■ **EXERCISE OBJECTIVE**
Could you print exactly the lines of the listing below, starting at the line that has "let h := s.segHeader" and ending at the line that has "r.segments + 1", and only those lines?

*** Opening RAW DATA ***

/-- A row falls due: it goes to the open record, or to the ring of an armed capture, which keeps one row
more than PRE for a trigger that falls in its last row (R358, R359). -/
def pushRow (s : State) (c tick interval : Nat) (ws : List Word) : State :=
  if s.capState c = 3 then s.appendRow c ws
  else if s.capState c = 2 then
    let x := s.cap c
    let ring := x.ring ++ [(tick, interval, ws)]
    s.setCap c { x with ring := ring.drop (ring.length - (s.get F.CAP_PRE.ROWS c + 1)) }
  else s

/-- The rows before the trigger row that the ring holds, and the trigger row where it is already there. -/
def ringSplit (s : State) (c tick : Nat) : List (Nat × Nat × List Word) × List (Nat × Nat × List Word) :=
  let ring := (s.cap c).ring
  let (pre, post) := match ring.getLast? with
    | some r => if !s.capFast c && r.1 = tick then (ring.dropLast, [r]) else (ring, [])
    | none => ([], [])
  (pre.drop (pre.length - s.get F.CAP_PRE.ROWS c), post)

/-- A segment header (R367). -/
def segHeader (s : State) (t : Trigger) (no missed preAct post : Nat) : List Word :=
  let ns := (s.tick.absT + t.point / 32) % 2 ^ 32
  wordsOf (Crc.bytesBE 4 no ++ Crc.bytesBE 2 (min 65535 missed) ++ Crc.bytesBE 2 preAct ++ Crc.bytesBE 8 t.tick ++ Crc.bytesBE 4 ns
    ++ Crc.bytesBE 2 (t.point % 32 * 2048) ++ Crc.bytesBE 2 t.bits ++ [lowestCode t.bits, 0, 0, 0] ++ Crc.bytesBE 4 (preAct + post))

/-- A trigger opens a record of an armed CIRCULAR capture (R359, R360). -/
def openRecord (s : State) (c : Nat) (t : Trigger) : State :=
  match s.freeDir with
  | none => s.bump F.CAP_CNT.NO_SLOT 1 c
  | some d =>
    let x := s.cap c
    let (pre, post) := s.ringSplit c t.tick
    let cs := s.capChans c
    let want := s.get F.CAP_PRE.ROWS c
    let st := stOpen + (if pre.length < want then stShortPre else 0) + (if t.snap.isSome then stSnapValid else 0)
    let (ft, fi) := match pre.head? with
      | some r => (r.1, r.2.1)
      | none => (t.tick, if s.capFast c then t.interval else 0)
    let r := s.trigFields { s.newRec 0 c (s.get F.CAP_ROW.ROW_BYTES c) (cs.filter fun y => y.1 = 1 ∨ y.1 = 6).length with
      chans := cs.map (·.2.2), pre := want, preAct := pre.length, post := s.get F.CAP_POST.ROWS c, slot := x.slot, status := st
      intervalNs := if s.capFast c then 50 else s.periodNs, firstTick := ft, firstInt := fi
      rows := pre.map (·.2.2), count := pre.length } t
    let s := s.placeRec d r (s.get F.CAP_REGION.BASE c * 16384 + x.slot * (s.slotBytes c / 64))
    let s := (s.setCap c { x with ring := [], dir := some d, left := s.get F.CAP_POST.ROWS c }).set F.CAP_STATUS.DIR d c
    s.setCapState c 3 |>.each post fun s r => s.appendRow c r.2.2

/-- A trigger writes a segment of an armed session (R361). -/
def openSegment (s : State) (c : Nat) (t : Trigger) : State :=
  let x := s.cap c
  match x.dir.bind s.dirRec, x.dir with
  | some r, some d =>
    let (pre, post) := s.ringSplit c t.tick
    let n := s.get F.CAP_POST.ROWS c
    let h := s.segHeader t r.segments x.missed pre.length n
    let (ft, fi) := match pre.head? with
      | some r => (r.1, r.2.1)
      | none => (t.tick, if s.capFast c then t.interval else 0)
    let first := r.segments = 0
    let short := pre.length < s.get F.CAP_PRE.ROWS c
    let r' := if first then { s.trigFields r t with firstTick := ft, firstInt := fi, preAct := pre.length } else r
    let flags := s.get F.DIR_W0.FLAGS d ||| (if short then stShortPre else 0) ||| (if first && t.snap.isSome then stSnapValid else 0)
    let r' := { r' with rows := r.rows ++ [h] ++ pre.map (·.2.2), count := r.count + pre.length, segments := r.segments + 1
                        missed := r.missed + x.missed, status := flags }
    let s := s.putRec d r' flags
    let s := s.setCap c { x with ring := [], inSeg := true, segAt := r.rows.length, missed := 0, left := n }
    let s := (s.set F.CAP_STATUS.SEGMENTS (min 65535 r'.segments) c).setCapState c 3
    s.each post fun s r => s.appendRow c r.2.2
  | _, _ => s
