-- The cell link

/-- Messages received from cells (R69 to R75, R80, R82, R86, R95, R96, R101, R137, R138, R383, R386): nothing is taken from a hop that is not UP with its version fixed; blocks that form no whole message count as
abandoned or stray; a message that fails its check is counted and, where re-send is in use, answered with a NAK set; a REPORT counts for the tick it names inside its window, and its flags and TAG are
acted on; a reply ends the request it answers; an ANNOUNCE counts for the CALL under way; a listed type with no receiver here is absorbed, an unlisted one counted. The first valid copy of a FAULT
excludes its cell; a HUSK that no FAULT explains blocks the string's arm. A NAK set repeats a message once. -/
def Obligations.LinkMessages : Prop :=
  ∀ (s : State) (k : Fin 64), s.canonical →
    let isOpen := s.hopVer k ≠ 0 ∧ s.get F.LANE_STATUS.STATE k = 5
    let alone := s.mode ≠ 2 ∧ s.twin.serve = none
    let up := fun (f : Field) => (f, k.val, min f.max (s.get f k + 1))
    let seqd := fun (seq : Nat) => s.setLink k { s.link k with rxSeq := seq }
    (∀ (rx : List RxBlock) (arr : Nat) (clean : Bool) (t4 : Stamp),
      let all := fun (o : Host.Outcome State Fault Refusal) => exec (.reportRx k rx arr clean) s = o ∧ exec (.ackRx k rx) s = o ∧ exec (.nakMsgRx k rx) s = o
        ∧ exec (.announceRx k rx) s = o ∧ exec (.echoRespRx k rx t4) s = o ∧ exec (.unknownMessageRx k rx) s = o
      (¬isOpen → all (.next s))
      ∧ (isOpen → frame none rx = [.stray] → s.setsOnly [up F.LINK_DROP_CNT.STRAY] (exec (.unknownMessageRx k rx) s) ∧ all (exec (.unknownMessageRx k rx) s))
      ∧ (isOpen → frame none rx = [.abandoned] → s.setsOnly [up F.LINK_DROP_CNT.ABANDONED] (exec (.unknownMessageRx k rx) s) ∧ all (exec (.unknownMessageRx k rx) s))
      ∧ (∀ bs : List Block, isOpen → frame none rx = [.msg bs] →
          let got := seqd (rxSeqOf (s.hopVer k) (s.link k).rxSeq bs)
          (checkRx (s.hopVer k) (s.link k).rxSeq bs = .fwdBad → all (.next (got.bump F.LINK_DROP_CNT.FWD_BAD_RX 1 k)))
          ∧ (∀ nak : Option Nat, checkRx (s.hopVer k) (s.link k).rxSeq bs = .failed nak →
              let naks := s.flag F.LINK_CTRL.RESEND_EN = true ∧ s.hopOpen k = true
              ∃ t : State, exec (.unknownMessageRx k rx) s = .next t ∧ all (.next t) ∧ t.links = got.links
                ∧ s.regsAs (up F.LINK_CRC_CNT.COUNT :: (if nak ≠ none ∧ naks then [up F.LINK_NAK_CNT.NAK_TX] else [])) t
                ∧ t.wire = s.wire ++ (match nak with | some q => if naks then [.cell k [nakSet q]] else [] | none => []))))
    ∧ (∀ (h c : Block) (d : List Block), opensMsg (bType h) = true → isHusk h = false → bType c = 0xF0 → isHusk c = false →
        frame none (onLane (h :: (d ++ [c]))) = [.msg (h :: (d ++ [c]))])
    ∧ (∀ (h d : Block) (seq : Nat) (rx : List RxBlock) (arr : Nat) (clean : Bool), s.arrives k rx = some ([h, d], seq) →
        let p := Block.get h 23 17
        let i := s.base k + p
        let flags := Block.get d 34 19
        let tag := Block.get d 16 9
        let mine := bType h = 0x20 ∧ Block.get h 31 26 = k ∧ p < s.declared k
        let now := Block.get h 55 32 = s.tickNo % 2 ^ 24
        let late := (seqd seq).bump F.LINK_LATE_CNT.LATE_RX 1 k
        (¬mine → exec (.reportRx k rx arr clean) s = .next ((seqd seq).bump F.LINK_DROP_CNT.STRAY 1 k))
        ∧ (mine → ¬now → exec (.reportRx k rx arr clean) s = .next late)
        ∧ (mine → now → s.tick.reportsOpen = false →
            exec (.reportRx k rx arr clean) s = .next ((late.setInput i { s.input i with late := true }).setLink k { s.link k with rxSeq := seq, devNow := true }))
        ∧ (mine → now → s.tick.reportsOpen = true → ∃ t : State, exec (.reportRx k rx arr clean) s = .next t ∧ (t.input i).own = some d
            ∧ (t.cell i).seenState = some (Block.get d 37 35) ∧ (t.cell i).seenTag = some tag ∧ (∀ j : Fin 6144, j.val ≠ i → t.input j = s.input j)
            ∧ ((s.link k).cast = none → (s.cell i).tag = none ∨ (s.cell i).tag = some tag → hasBit flags 5 = false →
                s.regsAs (if hasBit flags 2 then [(F.CAT_ENTRY_W2.BLANK_CNT, i, min F.CAT_ENTRY_W2.BLANK_CNT.max (s.get F.CAT_ENTRY_W2.BLANK_CNT i + 1))] else []) t)
            ∧ (hasBit flags 5 = true → alone → t.holds i 17 = true)
            ∧ ((s.link k).cast = none → (s.cell i).adm ≠ .full → (s.cell i).tag ≠ none → (s.cell i).tag ≠ some tag → (s.cell i).tagAt < s.tickNo →
                (∀ r ∈ (s.link k).reqs, r.pos ≠ p ∨ r.tag ≠ tag) → alone → t.holds i 12 = true)))
    ∧ (∀ (m : List Block) (seq : Nat) (rx : List RxBlock), s.arrives k rx = some (m, seq) →
        exec (.unknownMessageRx k rx) s = .next (if listedType (bType (m.headD 0)) then seqd seq else (seqd seq).bump F.LINK_DROP_CNT.UNKNOWN 1 k))
    ∧ (∀ (h : Block) (seq : Nat) (rx : List RxBlock), s.arrives k rx = some ([h], seq) →
        let p := Block.get h 49 43
        let i := s.base k + p
        Block.get h 55 50 = k → p < s.declared k →
        (s.findReq k p (Block.get h 42 35) = none → (bType h = 0x80 → exec (.ackRx k rx) s = .next (seqd seq)) ∧ (bType h = 0x81 → exec (.nakMsgRx k rx) s = .next (seqd seq)))
        ∧ (∀ r ∈ s.findReq k p (Block.get h 42 35),
            (bType h = 0x80 → ∃ t : State, exec (.ackRx k rx) s = .next t ∧ (∀ x ∈ (t.link k).reqs, x.tag ≠ r.tag)
              ∧ (r.kind = .config .gateSet → (t.cell i).gateOk = true ∧ (t.cell i).tag = some r.tag ∧ (t.cell i).tagAt = r.tagAt s.tickNo
                  ∧ (t.cell i).tagDue = true ∧ (t.cell i).tagSeen = false)
              ∧ (r.kind = .config .probe → (t.cell i).probeOk = false))
            ∧ (bType h = 0x81 → ∃ t : State, exec (.nakMsgRx k rx) s = .next t ∧ (∀ x ∈ (t.link k).reqs, x.tag ≠ r.tag)
              ∧ (r.kind = .config .gateSet → (t.cell i).gateOk = false)
              ∧ (r.kind = .config .probe → ((t.cell i).probeOk = true ↔ Block.get h 26 19 = 2 ∧ Block.get h 18 14 = 0)))))
    ∧ (∀ (h d1 d2 : Block) (seq : Nat) (rx : List RxBlock), s.arrives k rx = some ([h, d1, d2], seq) → bType h = 0x71 →
        let a : Announce := ⟨h, d1, d2⟩
        ((∀ r ∈ (s.link k).run, r.sent = none ∨ a.callId ≠ r.callId ∨ a.endOf ≠ s.ownEnd) →
          exec (.announceRx k rx) s = .next ((seqd seq).bump F.LINK_LATE_CNT.LATE_RX 1 k))
        ∧ (∀ r ∈ (s.link k).run, r.sent ≠ none → a.callId = r.callId → a.endOf = s.ownEnd → ∃ t : State, exec (.announceRx k rx) s = .next t ∧ t.regs = s.regs
            ∧ (t.link k).run = some { r with found := if (r.found.lookup a.dist).isSome then r.found else r.found ++ [(a.dist, a)] }))
    ∧ (∀ (h d1 d2 d3 : Block) (seq : Nat) (rx : List RxBlock) (t4 : Stamp), s.arrives k rx = some ([h, d1, d2, d3], seq) →
        bType h = 0x50 → Block.get h 55 52 = 2 →
        let diff := fun (x y : Nat) => toSigned 48 (x + 2 ^ 48 - y)
        let hold := diff (Block.get d3 63 16) (Block.get d2 63 16)
        let trip := diff t4.units (Block.get d1 63 16)
        (s.link k).echo = some (Block.get h 50 47, Block.get d1 63 16) → ∃ t : State, exec (.echoRespRx k rx t4) s = .next t ∧ t.regs = s.regs
          ∧ (t.link k).echo = none ∧ (t.link k).hopDelay = some ((trip - hold) / 2) ∧ (t.link k).echoTries = 0
          ∧ (t.link k).echoT3 = some (Block.get d3 63 16)
          ∧ (t.link k).echoRun = (if 0 < hold ∧ hold ≤ 2000 * 2 ^ 16 ∧ 0 ≤ trip ∧ (∀ x ∈ (s.link k).echoT3, 0 < diff (Block.get d2 63 16) x)
              then (s.link k).echoRun + 1 else 0))
    ∧ (∀ b : Block,
      let q := Block.get b 55 48
      (q + Block.get b 47 40 ≠ 255 → s.setsOnly [up F.LINK_RESEND_CNT.NAK_BAD] (exec (.nakSetRx k b) s))
      ∧ (q + Block.get b 47 40 = 255 → s.flag F.LINK_CTRL.RESEND_EN = false ∨ s.hopVer k < 2 → s.setsOnly [up F.LINK_NAK_CNT.NAK_RX] (exec (.nakSetRx k b) s))
      ∧ (q + Block.get b 47 40 = 255 → s.flag F.LINK_CTRL.RESEND_EN = true → 2 ≤ s.hopVer k → s.hopOpen k = true →
          ∀ m ∈ (s.link k).kept.find? (fun m => m.1 = q), ∃ t : State, exec (.nakSetRx k b) s = .next t
            ∧ (m.2.1 = true → s.regsAs [up F.LINK_NAK_CNT.NAK_RX, up F.LINK_RESEND_CNT.NO_COPY] t ∧ t.wire = s.wire)
            ∧ (m.2.1 = false → s.regsAs [up F.LINK_NAK_CNT.NAK_RX, up F.LINK_RESEND_CNT.RESENT] t
                ∧ t.wire = s.wire ++ [.cell k (m.2.2 ++ [checkBlock (s.hopVer k) (((s.link k).txSeq + 1) % 256) true m.2.2])])))
    ∧ (∀ (b : Block) (blk : Nat) (at_ : Stamp),
      let okd := crc8 (Crc.bytesBE 7 (Block.get b 63 8)) = Block.get b 7 0 ∧ bType b = 0x30
      let p := Block.get b 49 43
      let code := Block.get b 42 35
      let mine := Block.get b 55 50 = k ∧ p < s.declared k
      let seen := ∃ f ∈ (s.link k).faults, f.1 = Block.get b 55 35 * 2 ^ 24 + Block.get b 31 8 ∧ blk ≤ f.2 + 64
      (¬okd → s.setsOnly [up F.LINK_FAULT_CNT.FAULT_BAD] (exec (.faultRx k b blk at_) s))
      ∧ (okd → ¬mine → s.setsOnly [up F.LINK_DROP_CNT.STRAY] (exec (.faultRx k b blk at_) s))
      ∧ (okd → mine → seen → s.setsOnly [up F.LINK_FAULT_CNT.FAULT_BAD] (exec (.faultRx k b blk at_) s))
      ∧ (okd → mine → ¬seen → ∃ t : State, exec (.faultRx k b blk at_) s = .next t ∧ s.counted t F.LINK_FAULT_CNT.FAULT_OK k ∧ s.counted t F.SAFE_CNT.FAULT_RX
          ∧ (s.mode ≠ 2 → s.twin.serve = none → t.holds (s.base k + p) 15 = true)
          ∧ (s.mode = 2 → (s.tickNo + 2, .fault (s.base k + p) code) ∈ t.twin.changes ∨ ∃ x ∈ t.twin.changes, x.2 = .fault (s.base k + p) code ∧ x.1 ≤ s.tickNo + 2)
          ∧ (s.faultScope code = 4 → t.flag F.SAFE_STATUS.SBK = true ∧ t.bit F.SAFE_STATUS.SBK_CAUSE 2 = true)))
    ∧ (∀ (b : Block) (at_ : Stamp),
      let explained := (s.mode = 2 ∨ s.mode = 3 ∨ s.mode = 4) ∧ ∃ r ∈ s.cur.reacts, s.tickNo ≤ r.1 + 2 ∧ k.val ∈ r.2
      let near := ((List.range 64).filter fun j => b.getLsbD j != (0xD29669A55AC33CE1#64).getLsbD j).length ≤ 3
      (¬near → exec (.huskRx k (b, at_)) s = .next s)
      ∧ (near → ∃ t : State, exec (.huskRx k (b, at_)) s = .next t ∧ s.counted t F.LINK_FAULT_CNT.HUSK_RX k
        ∧ t.cur.huskArms = (if explained ∨ s.declared k = 0 then s.cur.huskArms else s.cur.huskArms ++ [s.get F.CAT_STR_INFO.ARM k])))
    ∧ (∀ cap : Fin 8,
      let far := if cap.val = 0 ∨ s.flag F.LANE_STATUS.LEGACY k = true then 1 else cap.val
      let v := match s.get F.LANE_STATUS.GEN k with
        | 1 => if hasBit far 1 then 2 else if hasBit far 0 then 1 else 0
        | 2 => if hasBit far 2 then 3 else if hasBit far 1 then 2 else 0
        | 3 => if hasBit far 2 then 3 else 0
        | _ => 0
      (s.get F.LANE_STATUS.STATE k ≠ 5 ∨ s.hopVer k ≠ 0 → exec (.hopVersionFixed k cap) s = .next s)
      ∧ (s.get F.LANE_STATUS.STATE k = 5 → s.hopVer k = 0 → ∃ t : State, exec (.hopVersionFixed k cap) s = .next t ∧ t.hopVer k = v
          ∧ ((∀ i ∈ s.stringCells k, s.holds i 6 = false) → s.regsBut [F.LINK_STR_STATUS.HOP0_VER.addr k] t)
          ∧ (alone → t.get F.LINK_STR_STATUS.STR_VER k ≠ s.get F.LINK_STR_STATUS.STR_VER k → ∀ i ∈ s.stringCells k, t.holds i 6 = false)))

*** Closing RAW DATA ***

■ **WORKED SOLUTION**
    let h := s.segHeader t r.segments x.missed pre.length n
    let (ft, fi) := match pre.head? with
      | some r => (r.1, r.2.1)
      | none => (t.tick, if s.capFast c then t.interval else 0)
    let first := r.segments = 0
    let short := pre.length < s.get F.CAP_PRE.ROWS c
    let r' := if first then { s.trigFields r t with firstTick := ft, firstInt := fi, preAct := pre.length } else r
    let flags := s.get F.DIR_W0.FLAGS d ||| (if short then stShortPre else 0) ||| (if first && t.snap.isSome then stSnapValid else 0)
    let r' := { r' with rows := r.rows ++ [h] ++ pre.map (·.2.2), count := r.count + pre.length, segments := r.segments + 1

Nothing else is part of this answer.